Public Member Functions
virtual	~MatrixMatrix ()
	destructor More...

Static Public Member Functions
static int	Multiply (const Epetra_CrsMatrix &A, bool transposeA, const Epetra_CrsMatrix &B, bool transposeB, Epetra_CrsMatrix &C, bool call_FillComplete_on_result=true, bool keep_all_hard_zeros=false)
	Given Epetra_CrsMatrix objects A, B and C, form the product C = A*B. More...

static int	Add (const Epetra_CrsMatrix &A, bool transposeA, double scalarA, Epetra_CrsMatrix &B, double scalarB)
	Given Epetra_CrsMatrix objects A and B, form the sum B = aA + bB. More...

static int	Add (const Epetra_CrsMatrix &A, bool transposeA, double scalarA, const Epetra_CrsMatrix &B, bool transposeB, double scalarB, Epetra_CrsMatrix *&C)
	Given Epetra_CrsMatrix objects A and B, form the sum C = aA + bB. More...

static int	Jacobi (double omega, const Epetra_Vector &Dinv, const Epetra_CrsMatrix &A, const Epetra_CrsMatrix &B, Epetra_CrsMatrix &C, bool call_FillComplete_on_result=true)
	Given Epetra_CrsMatrix objects A, B and C, and Epetra_Vector Dinv, form the product C = (I-omega * Dinv A)*B In a parallel setting, A and B need not have matching distributions, but C needs to have the same row-map as A. More...

Detailed Description

Collection of matrix-matrix operations.

This class basically functions as a namespace, containing only static methods. See the program epetraext/test/MatrixMatrix/cxx_main.cpp for a usage example.

Definition at line 63 of file EpetraExt_MatrixMatrix.h.

Constructor & Destructor Documentation

virtual EpetraExt::MatrixMatrix::~MatrixMatrix ( )

inlinevirtual

destructor

Definition at line 67 of file EpetraExt_MatrixMatrix.h.

Member Function Documentation

int EpetraExt::MatrixMatrix::Multiply	(	const Epetra_CrsMatrix &	A,
		bool	transposeA,
		const Epetra_CrsMatrix &	B,
		bool	transposeB,
		Epetra_CrsMatrix &	C,
		bool	call_FillComplete_on_result = `true`,
		bool	keep_all_hard_zeros = `false`
	)

static

Given Epetra_CrsMatrix objects A, B and C, form the product C = A*B.
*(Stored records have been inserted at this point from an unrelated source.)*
-- ==== Sys2Proof/Machine/Launch.lean ====
section
/-! DEFINITION. The Parser and the Scheduler: batches of launch records, placement, pre-emption, deadlines and held
completion records (spec/07 R136 to R150, spec/16 R295 to R299). -/

namespace Sys2Proof.Machine

/-! ## The Parser (spec/07 R136 to R138, R144) -/

/-- Record n of a submission page. -/
def State.subRecord (s : State) (base : Nat) (n : W32) : LRec :=
  { w := (List.range 16).map fun i => s.mem64 (base + 0x80 + n.toNat % 31 * 128 + 8 * i) }

/-- The lowest context number that no launch of the partition holds (spec/07 R138). -/
def State.freeNumber (s : State) (p : Nat) : Option Nat :=
  (List.range 256).find? fun n => (s.ctxs.find? (p * 256 + n)).isNone

/-- Enter the waits of a launch into the event table: the target of a relative wait counts from now (spec/07 R146).
Answers those that are not satisfied. -/
def State.enterWaits (s : State) (l : List Nat) : List EvWait :=
  (l.filter fun w => bits w 16 2 != 0).filterMap fun w =>
    let name := w % 2 ^ 16
    let now := s.evt.get 0 name
    let v := BitVec.ofNat 32 (bits w 32 32)
    let target := if bits w 16 2 = 1 then now + v else v
    if waitMet now target then none else some { name := name, target := target, order := s.nextOp }

/-- Accept a launch under a context number (spec/07 R138). -/
def State.acceptLaunch (s : State) (p num : Nat) (r : LRec) (raw : Option Raw) : State :=
  let c := p * 256 + num
  let l := r.params raw
  let sig (i : Nat) : Option Nat := if bits l.sigv i 1 = 1 then some (bits l.sigs (16 * i) 16) else none
  let x : Ctx :=
    { part := p, num := num, st := .waiting, tag := listGet 0 r.w 2, prio := l.prio, gangs := r.gangs, placed := 0, retired := 0
      image := r.image
      header := match raw with
        | some h => (List.range 32).map fun i => BitVec.ofNat 64 (h.h (8 * i) 8)
        | none => []
      signalOnly := r.signalOnly, batch := true, waits := s.enterWaits l.waits, sigs := (List.range 4).map sig
      miss := if bits l.sigv 4 1 = 1 then some (bits l.sigv 16 16) else none
      deadline := l.deadline, since := 0, missed := false, order := s.nextOp
      coresAll := match raw with
        | some h => bits (h.h 8 4) 2 1 == 1
        | none => false
      halt := false, fatal := false, haltTime := 0, faults := [], extra := 0, replayed := false, held := false }
  let images := match raw with
    | some h => s.images.set (blankKey c) (s.keepImage p r.image c h)
    | none => s.images
  { s.dropGangs c with ctxs := s.ctxs.set c x, images := images, nextOp := s.nextOp + 1 }

/-- Verify one record: it is accepted or rejected; none while it must stay in the ring, because the completion ring is full
or no context number is free. -/
def State.takeRecord (s : State) (p : Nat) (pt : Part) (n : W32) : Option State :=
  if !pt.heldC.isEmpty || !s.ringFree pt.cfg.compq 62 then none
  else
    let r := s.subRecord pt.cfg.subq n
    let raw := if r.signalOnly then none else some (s.readImage p r.image)
    match s.verify p pt r raw with
    | some (cause, off) => some (s.complete p (completionWords p 0 cause kRejected (listGet 0 r.w 2) s.ns (BitVec.ofNat 64 off)))
    | none =>
      match s.freeNumber p with
      | none => none
      | some num => some (s.acceptLaunch p num r (match raw with
          | some (.ok h) => some h
          | _ => none))

/-- Verify records up to the end of a batch. Answers whether the end was reached. -/
def State.takeRecords (s : State) (p : Nat) (e : W32) : Nat → State × Bool
  | 0 => (s, true)
  | k + 1 =>
    match s.parts.find? p with
    | none => (s, false)
    | some pt =>
      if pt.taken = e then (s, true)
      else
        match s.takeRecord p pt pt.taken with
        | none => (s, false)
        | some s => (s.modPart p fun x => { x with taken := x.taken + 1 }).takeRecords p e k

/-- GET of a submission page moves on. -/
def State.setGet (s : State) (pt : Part) (v : W32) : State := s.benchStore 2 (pt.cfg.subq + 4) (natBytes 4 v.toNat)

/-- The launches of a batch that GET has passed may become eligible, in ring order (spec/07 R138). -/
def State.releaseBatch (s : State) (p : Nat) : State :=
  let mine := (s.ctxs.filter fun c => partOf c.1 == p && c.2.batch).map fun c => (c.2.order, c.1)
  s.each ((sortKeys mine).map Prod.snd) fun s c => (s.modCtx c fun x => { x with batch := false }).makeEligible c

/-- The batches that have been made visible, in order. When the last PUT is more than 31 ahead of GET, what is in the ring is
discarded, under one record whose TAG and DETAIL are 0 (spec/07 R136, R139; DESIGN CHOICE, log entry 59). -/
def State.parse (s : State) (p : Nat) : Nat → State
  | 0 => s
  | fuel + 1 =>
    match s.parts.find? p with
    | none => s
    | some pt =>
      match pt.puts with
      | [] => s
      | e :: rest =>
        let get := s.mem32 (pt.cfg.subq + 4)
        let last := rest.getLast?.getD e
        if 31 < (last - get).toNat then
          if !pt.heldC.isEmpty || !s.ringFree pt.cfg.compq 62 then s
          else
            let s := (s.setGet pt last).modPart p fun x => { x with puts := [], taken := last }
            (s.complete p (completionWords p 0 12 kRejected 0 s.ns 0)).releaseBatch p
        else
          let r := s.takeRecords p e 32
          if !r.2 then r.1
          else (((r.1.setGet pt e).modPart p fun x => { x with puts := rest }).releaseBatch p).parse p fuel

/-- The Parser takes submissions of a partition that runs (spec/07 R138, spec/18 R310, R312). -/
def State.parseAll (s : State) (p : Nat) : State :=
  match s.parts.find? p with
  | some pt => if pt.state = 1 ∧ s.power = .running then s.parse p (pt.puts.length + 1) else s
  | none => s

/-- The host has advanced PUT of the submission page: a batch is visible (spec/07 R136). -/
def State.submitted (s : State) (p : Nat) (e : W32) : State := (s.modPart p fun x => { x with puts := x.puts ++ [e] }).parseAll p

/-- SUBMISSION_BATCH (spec/07 R136, R138): the host's PUT store, and what the Parser does with the batch it makes visible. -/
def execSubmissionBatch (s : State) : Out :=
  let p := s.arg.x
  match s.parts.find? p with
  | none => .next s
  | some pt =>
    let e : W32 := s.arg.w.truncate 32
    .next ((s.benchStore 2 pt.cfg.subq (natBytes 4 e.toNat)).submitted p e)

/-- SUBMISSION_RESUME (spec/07 R136, R138). -/
def execSubmissionResume (s : State) : Out := .next (s.parseAll s.arg.x)

/-- Held completion records enter the ring while it has room; a final one frees its context's number. -/
def State.releaseHeld (s : State) (p : Nat) : Nat → State
  | 0 => s
  | fuel + 1 =>
    match s.parts.find? p with
    | none => s
    | some pt =>
      match pt.heldC with
      | [] => s
      | ws :: rest =>
        if !s.ringFree pt.cfg.compq 62 then s
        else
          let s := s.modPart p fun x => { x with heldC := rest }
          (((s.ringPut pt.cfg.compq 62 64 ws).entered ws)).releaseHeld p fuel

/-- The host has advanced GET of the completion page: what was held enters it, and the Parser goes on (spec/07 R136). -/
def State.completionsTaken (s : State) (p : Nat) : State :=
  match s.parts.find? p with
  | none => s
  | some pt => (s.releaseHeld p pt.heldC.length).post .submissionResume p

/-- HELD_COMPLETION_RELEASE (spec/07 R136): the host advances GET of the completion page. -/
def execHeldCompletionRelease (s : State) : Out :=
  let p := s.arg.x
  match s.parts.find? p with
  | none => .next s
  | some pt =>
    .next ((s.benchStore 2 (pt.cfg.compq + 4) (natBytes 4 (s.arg.w.truncate 32 : W32).toNat)).completionsTaken p)

/-! ## Placement (spec/07 R148) -/

/-- Gangs of a context that were pre-empted and may be placed again. -/
def State.awayGangs (s : State) (c : Nat) : List Nat :=
  (s.gangsOf c).filter fun g => (s.gang g).st == .spilled && (s.gang g).awaits == 0

/-- A context whose gangs the Scheduler places. -/
def Ctx.places (x : Ctx) : Bool := x.st == .eligible && !x.halt

/-- The classes of a partition's launches, in order: priority first, then pre-empted gangs, with `true`, before those never
placed, then acceptance order (spec/07 R148, R149). -/
def State.placeOrder (s : State) (p : Nat) : List (Nat × Bool) :=
  let mine := s.ctxs.filter fun c => partOf c.1 == p && c.2.places
  let key (c : Nat × Ctx) (away : Bool) : Nat := (7 - c.2.prio) * 2 ^ 80 + (if away then 0 else 2 ^ 79) + c.2.order
  let entries := mine.flatMap fun c =>
    (if (s.awayGangs c.1).isEmpty then [] else [(key c true, 2 * c.1 + 1)]) ++ [(key c false, 2 * c.1)]
  (sortKeys entries).map fun k => (k.2 / 2, k.2 % 2 == 1)

/-- Place as many gangs of a launch as fit, one after the other: its pre-empted gangs, or those never placed. -/
def State.placeSome (s : State) (p : Nat) (pt : Part) (c : Nat) (away : Bool) : Nat → State
  | 0 => s
  | fuel + 1 =>
    match s.ctxs.find? c with
    | none => s
    | some x =>
      if away then
        match s.awayGangs c with
        | g :: _ =>
          (match s.freeSet pt (s.gang g).cores.length with
           | some l => (s.placeAgain g l).placeSome p pt c away fuel
           | none => s)
        | [] => s
      else if x.gangs ≤ x.placed then s
      else
        match s.ctxImage c with
        | none => s
        | some i =>
          (match s.freeSet pt i.size with
           | some l => (s.placeNew c x i x.placed l).placeSome p pt c away fuel
           | none => s)

/-- Disjoint sets of a list, taken in order, that meet a test. -/
def pickSets (ok : List Nat → Bool) : Nat → List (List Nat) → List (List Nat)
  | 0, _ => []
  | _, [] => []
  | k + 1, l :: ls => if ok l then l :: pickSets ok k ls else pickSets ok (k + 1) ls

/-- Place every gang of a CORES launch, or none; a launch that the whole partition could not hold fails (spec/07 R148). -/
def State.placeAll (s : State) (pt : Part) (c : Nat) (x : Ctx) (i : Image) : State :=
  let sets := pt.sets i.size
  if sets.length < x.gangs then
    (s.modCtx c fun x => { x with st := .ended }).completeCtx c kPlacementFailed 0
  else if x.placed ≠ 0 then s
  else
    let here := pickSets (fun l => l.all s.coreFree) x.gangs sets
    if here.length < x.gangs then s
    else ((List.range x.gangs).zip here).foldl (fun (s : State) q => s.placeNew c x i q.1 q.2) s

/-- A launch has a gang without a place. -/
def State.unplaced (s : State) (c : Nat) (x : Ctx) : Bool :=
  x.places && (decide (x.placed < x.gangs) || (s.gangsOf c).any fun g => (s.gang g).st == .spilled || (s.gang g).st == .spilling)

/-- Post a step about a partition, if none is on the agenda. -/
def State.postOnce (s : State) (i : Instr) (p : Nat) : State :=
  if s.agenda.contains (turnOf i p 0) then s else s.post i p

/-- GANG_PLACEMENT (spec/07 R148): the Scheduler places what fits. -/
def execGangPlacement (s : State) : Out :=
  let p := s.arg.x
  match s.parts.find? p with
  | none => .next s
  | some pt =>
    if pt.state ≠ 1 then .next s
    else
      let one (s : State) (c : Nat × Bool) : State :=
        match s.ctxs.find? c.1, s.ctxImage c.1 with
        | some x, some i =>
          if x.coresAll && x.placed == 0 then s.placeAll pt c.1 x i else s.placeSome p pt c.1 c.2 (Config.cores + 1)
        | _, _ => s
      let done := (s.gangs.filter fun q => q.2.part == p && q.2.st == .resident).map Prod.fst
      let s := (s.placeOrder p).foldl one (s.each done State.gangCheck)
      .next (if s.ctxs.any fun c => partOf c.1 == p && s.unplaced c.1 c.2 then s.postOnce .preEmption p else s)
In a parallel setting, A and B need not have matching distributions, but C needs to have the same row-map as A.

Parameters

A	Input, must already have had 'FillComplete()' called.
transposeA	Input, whether to use transpose of matrix A.
B	Input, must already have had 'FillComplete()' called.
transposeB	Input, whether to use transpose of matrix B.
C	Result. On entry to this method, it doesn't matter whether FillComplete() has already been called on C or not. If it has, then C's graph must already contain all nonzero locations that will be produced when forming the product A*B. On exit, C.FillComplete() will have been called, unless the last argument to this function is specified to be false.
call_FillComplete_on_result	Optional argument, defaults to true. Power users may specify this argument to be false if they DON'T want this function to call C.FillComplete. (It is often useful to allow this function to call C.FillComplete, in cases where one or both of the input matrices are rectangular and it is not trivial to know which maps to use for the domain- and range-maps.)
keep_all_hard_zeros	Optional argument, defaults to false. If true, Multiply, keeps all entries in C corresponding to hard zeros. If false, the following happens by case: AB^T, A^TB^T - Does not store entries caused by hard zeros in C. A^TB (unoptimized) - Hard zeros are always stored (this option has no effect) AB, A^T*B (optimized) - Hard zeros in corresponding to hard zeros in A are not stored, There are certain cases involving reuse of C, where this can be useful.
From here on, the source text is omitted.